CEZ Chief Eyes Vattenfall to Enel Assets After Nuclear Flop
CEZ AS’s decision to drop a $15 billion nuclear project in the Czech Republic opens up the possibility of acquisitions in neighboring Germany, Poland and Slovakia, the power producer’s chief executive officer said.
The largest utility in the European Union’s ex-communist east may be interested in buying some assets from Vattenfall AB in Germany, CEZ chief Daniel Benes said yesterday in an interview in Prague. There are also attractive opportunities in Poland and especially in Slovakia, where the national utility Slovenske Elektrarne AS is owned by Enel SpA (ENEL), he said.
“The biggest failure in CEZ’s history was that we didn’t buy Slovenske Elektrarne,” Benes said in his Prague office. “CEZ would be in a completely different position today had it succeeded back then. So if that asset is up for sale, we will gladly enter into negotiations about it.”
CEZ called off the tender for two new reactors at its Temelin plant on April 10 after the Czech government refused to provide any guarantees to ensure the project’s profitability. The decline of European power prices to a record low has made nuclear construction impossible without state support and may prompt CEZ to review its investment strategy, Benes said.
Enel’s assets in Slovakia aren’t up for sale, a spokeswoman said in an e-mailed statement, without giving her name, in line with the company’s policy.
“Acquisitions could moderate a decline in revenues and profits, but it is too early to say how much as we don’t know which assets this would be,” Josef Nemy, an analyst at Komercni Banka AS in Prague, said by e-mail today. “Right now, investors would rather appreciate an increased dividend payout.”
Finance Minister Andrej Babis said on March 24 he will ask CEZ, of which the government owns 69 percent, to pay its entire 2013 profit in dividends, triggering the biggest intraday gain for the stock since July 2009. The board of directors instead proposed a month later to distribute 40 koruna per share, or 61 percent of last year’s net income.
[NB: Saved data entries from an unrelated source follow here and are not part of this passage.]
-- ==== Sys2Proof/Machine/Span.lean ====
section
/-! DEFINITION. Spans: control messages received, the master's decision on a frame, lost members, the loss of the master, span
loads (R64 to R70, R77, R303, R307, R351 to R382). -/
namespace Sys2Proof.Machine

/-- A cause by its number (R397). -/
def Cause.ofNum (n : Nat) : Cause :=
  [.ok, .extent, .capacity, .classCause, .power, .link, .memberLoss, .reset, .nearLoss, .schedule, .security, .drain].getD n .ok

/-- Something has been heard from the master (R379). -/
def hearMaster (s : State) (m : CtrlMsg) : State :=
  if m.from_ = getF s F.SPAN_ROLES_MASTER then
    setSpan s { s.span with masterSeenAt := devNow s, pathLostAt := if isDeputy s then s.span.pathLostAt else none }
  else s

/-- Takes a message out of those that a port has delivered; one that comes by itself is counted as received now. -/
def takeMsg (s : State) (m : CtrlMsg) : State :=
  let s := if s.span.inbox.contains m then setSpan s { s.span with inbox := s.span.inbox.erase m } else bump s F.SPAN_CNT_CTRL_RX
  hearMaster s m

/-! ### Stretches (R68 to R70) -/

/-- STRETCH_REQ: the master, or a module that is its own, accepts it or counts it as late. -/
def stretchReq (m : CtrlMsg) (s : State) : State :=
  if m.msg ≠ 0x01 ∨ ¬ isMaster s then s
  else acceptStretch (takeMsg s m) ⟨m.tick, bitsOf m.arg 31 0, Cause.ofNum (bitsOf m.arg 39 32), m.from_, some m.stamp⟩

/-- STRETCH_GRANT. -/
def stretchGrant (m : CtrlMsg) (s : State) : State :=
  if m.msg ≠ 0x02 ∨ isMaster s then s
  else takeGrant (takeMsg s m) { tick := m.tick, dt := bitsOf m.arg 63 0, amountUs := bitsOf m.arg 95 64,
                                 cause := Cause.ofNum (bitsOf m.arg 103 96), ord := bitsOf m.arg 119 104 } (some m.stamp)

/-! ### The decision on a frame (R370 to R374) -/

/-- The streams with a request in the frame that this member committed as number `f`, or that waits for a decision here. -/
def frameStreams (s : State) (f : Nat) : List (Nat × Nat) :=
  ((s.adm.reqs.filter (fun r => (r.committed.isSome && r.commitFrame == f) ||
    (s.span.decideWait && r.open && r.frame == some s.adm.nextIdx))).map (fun r => (r.d.client, r.d.stream))).eraseDups

def breakStreams (s : State) (c : Cause) (l : List (Nat × Nat)) (by_ : Option Stamp) : State :=
  l.foldl (fun s k => breakStream s c k.1 k.2 by_) s

/-- The frame in progress counts as skipped, or as an empty frame run `again`: its plan index is carried again, it is faulted and aborts; no notice is
sent. -/
def skipCurrent (s : State) (again : Bool) : State :=
  match s.adm.frameIdx with
  | some i =>
    let s := setSpan { s with adm := { s.adm with nextIdx := i, frameIdx := none } } { s.span with rerunNow := again }
    if s.frame.hasLive then
      markFaulted (setFrame (setSpan s { s.span with muted := true }) { s.frame with nextRuns := true }) (stampNow s srcTick)
    else s
  | none => s

/-- A member that waits for the decision on its aborted frame `f` replays it in frame `f` + `skipped`, which is the present one where it has been
kept for that, or its requests fail (R175, R370, R373); on content that has been discarded it replays nothing (R296). -/
def replayOrFail (s : State) (c : Cause) (f skipped : Nat) (alone fail : Bool) (by_ : Option Stamp) : State :=
  let now := s.frame.waiting && decide (f + skipped ≤ frameNow s) && !s.adm.ejecting
  let s := setSpan s { s.span with
    decideWait := false, solo := alone && !fail, replayAt := f + skipped, recvs := if alone then s.span.held.getD s.span.recvs else s.span.recvs, held := none }
  if fail then replayFail (endWaiting s) c s.adm.nextIdx by_
  else if !(casement s (liveCase s)).complete || !(pane s (livePane s)).complete then
    setFrame (endWaiting s) { (endWaiting s).frame with firstAbort := none, replays := 0 }
  else if now then showEmpty (openLive s true false)
  else setFrame (endWaiting s) { (endWaiting s).frame with replayPending := true }

/-- What a decision on a frame that has been replayed `n` times leaves in the registers. -/
def showDecision (s : State) (f kind n : Nat) (c : Cause) : State :=
  let s := setF (setF s F.SPAN_DECIDE_KIND kind) F.SPAN_DECIDE_CAUSE c.num
  let s := setF (setF s F.SPAN_DECIDE_COUNT (min 3 n)) F.SPAN_DECIDE_TICK f
  raise s F.SPAN_STAT_REPLAY
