/-! ### Images (R453 to R455) -/

/-- The slot's bytes in the NOR. -/
def slotBytes (s : State) (n : Nat) : List Byte := if n = 0 then s.nor.slot0 else s.nor.slot1

def setSlotBytes (s : State) (n : Nat) (b : List Byte) : State :=
  { s with nor := if n = 0 then { s.nor with slot0 := b } else { s.nor with slot1 := b } }

def slice (b : List Byte) (o n : Nat) : List Byte := (b.drop o).take n
def zeros (b : List Byte) : Bool := b.all (fun x => x == 0#8)

def imgSvn (b : List Byte) : Nat := leRead (listReader b) 8 4
def imgRelease (b : List Byte) : Nat := leRead (listReader b) 12 4
def imgLen (b : List Byte) : Nat := leRead (listReader b) 16 4
def imgFactory (b : List Byte) : Bool := bitOf (leRead (listReader b) 6 2) 0
def imgCommit (b : List Byte) : Bool := bitOf (leRead (listReader b) 6 2) 1

/-- Section entry `j`: its offset, length and digest (R454). -/
def secEntry (b : List Byte) (j : Nat) : Nat × Nat × Nat :=
  (leRead (listReader b) (64 + 64 * j) 4, leRead (listReader b) (68 + 64 * j) 4, beNat (slice b (80 + 64 * j) 48))

def secBytes (b : List Byte) (j : Nat) : List Byte := slice b (secEntry b j).1 (secEntry b j).2.1

/-- TAG, FORMAT and every reserved byte (R453, R454). -/
def imgHeaderOk (b : List Byte) : Bool :=
  let rd := listReader b
  leRead rd 0 4 == 0x5139464C && leRead rd 4 2 == 1 && leRead rd 6 2 / 4 == 0 && decide (imgSvn b ≤ 63) &&
  zeros (slice b 20 44) && zeros (slice b 576 448) && zeros (slice b 1536 2560) && zeros (slice b 512 64) &&
  (List.range 7).all (fun j => zeros (slice b (72 + 64 * j) 8)) && (!imgFactory b || zeros (slice b 1280 256))

/-- Sections within IMAGE_LEN, at multiples of 4,096, apart from each other; only an overlay's may be empty. -/
def imgSectionsOk (b : List Byte) : Bool :=
  let l := (List.range 7).map (secEntry b)
  decide ((secEntry b 0).2.1 ≠ 0) && decide ((secEntry b 1).2.1 ≠ 0) &&
  l.all (fun x => x.1 % 4096 == 0 && decide (x.1 + x.2.1 ≤ imgLen b)) &&
  noPair (fun x y : Nat × Nat × Nat => decide (x.1 < y.1 + y.2.1) && decide (y.1 < x.1 + x.2.1)) (l.filter (fun x => decide (x.2.1 ≠ 0)))

def imgDigestsOk (b : List Byte) : Bool :=
  (List.range 7).all (fun j => (secEntry b j).2.1 == 0 || sha384 (secBytes b j) == (secEntry b j).2.2)

/-- The signatures that the life-cycle state asks for. -/
def imgSignedOk (s : State) (b : List Byte) : Bool :=
  let fac := imgFactory b
  let v := sigOk (slice b 1024 256) (slice b 0 (if fac then 576 else 128)) Config.vendorKh.toNat
  match s.fuses.lc with
  | 0 => fac && v
  | 3 => fac && v
  | 1 => !fac && v && sigOk (slice b 1280 256) (slice b 0 64 ++ slice b 128 448) (ownerKh s)
  | 2 => !fac && v && sigOk (slice b 1280 256) (slice b 0 64 ++ slice b 128 448) (ownerKh s)
  | _ => false

/-- What is wrong with an image, by the codes of BOOT_UPD_STAT.RESULT; none where the slot is valid for the present state (R455). In the
error state no digest can be checked (R485). -/
def imageFault (s : State) (b : List Byte) : Option Nat :=
  if b.length < 4096 || 117440512 < imgLen b || b.length < imgLen b then some 2
  else if !imgHeaderOk b || !imgSectionsOk b then some 3
  else if isSet s F.SEC_SELFTEST_FAIL || !imgDigestsOk b then some 4
  else if !imgSignedOk s b then some 5
  else if imgSvn b < s.fuses.svn then some 6
  else none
Shareholders will vote on the dividend proposal on June 27.
CEZ’s decision on Temelin doesn’t mean the end of nuclear energy in the Czech Republic, whose two atomic plants generate more than 40 percent of the country’s electricity output. The company has taken a “time-out” and the government will decide on the future of the country’s nuclear sector by the end of this year, Benes said.
The best solution would be to build one reactor at a time rather than two at once, according to the CEO. It’s up to the government to decide whether it should form a separate company to handle the construction and financing of future nuclear projects, he said.
CEZ doesn’t plan to buy any generation assets in its home market and will instead focus on developing smaller co-generation units and activities including gas distribution and mobile-phone services to mitigate the falling revenue from electricity production, according to Benes.
“We want to significantly focus on our customer base and create a larger portion of our profits outside the core business of electricity generation,” he said. “The other source of growth is through acquisitions.”
While the utility supports targets for reduction of carbon-dioxide emissions, it’s firmly opposed to EU targets for renewable energy sources, he said.
Even after the cancellation of the Temelin tender helped spur a rally in CEZ shares this year, the stock trades at a discount to peers in western Europe. Its price stood at 11.2 times estimated 12-month earnings yesterday, compared with 14.1 times for the Stoxx 600 Utilities Index, which CEZ joined on Sept. 23, according to data compiled by Bloomberg.
CEZ rose 0.3 percent today to 592 koruna, extending its 2014 gains to 15 percent and valuing the company at 318 billion koruna ($16 billion).
“The perception of CEZ has for a long time been affected by the planned nuclear tender, which wasn’t good news for investors, who don’t look at what’s going to happen in 2030,” Benes said. “We’ll see how quickly they’ll start seeing us as a western European company.”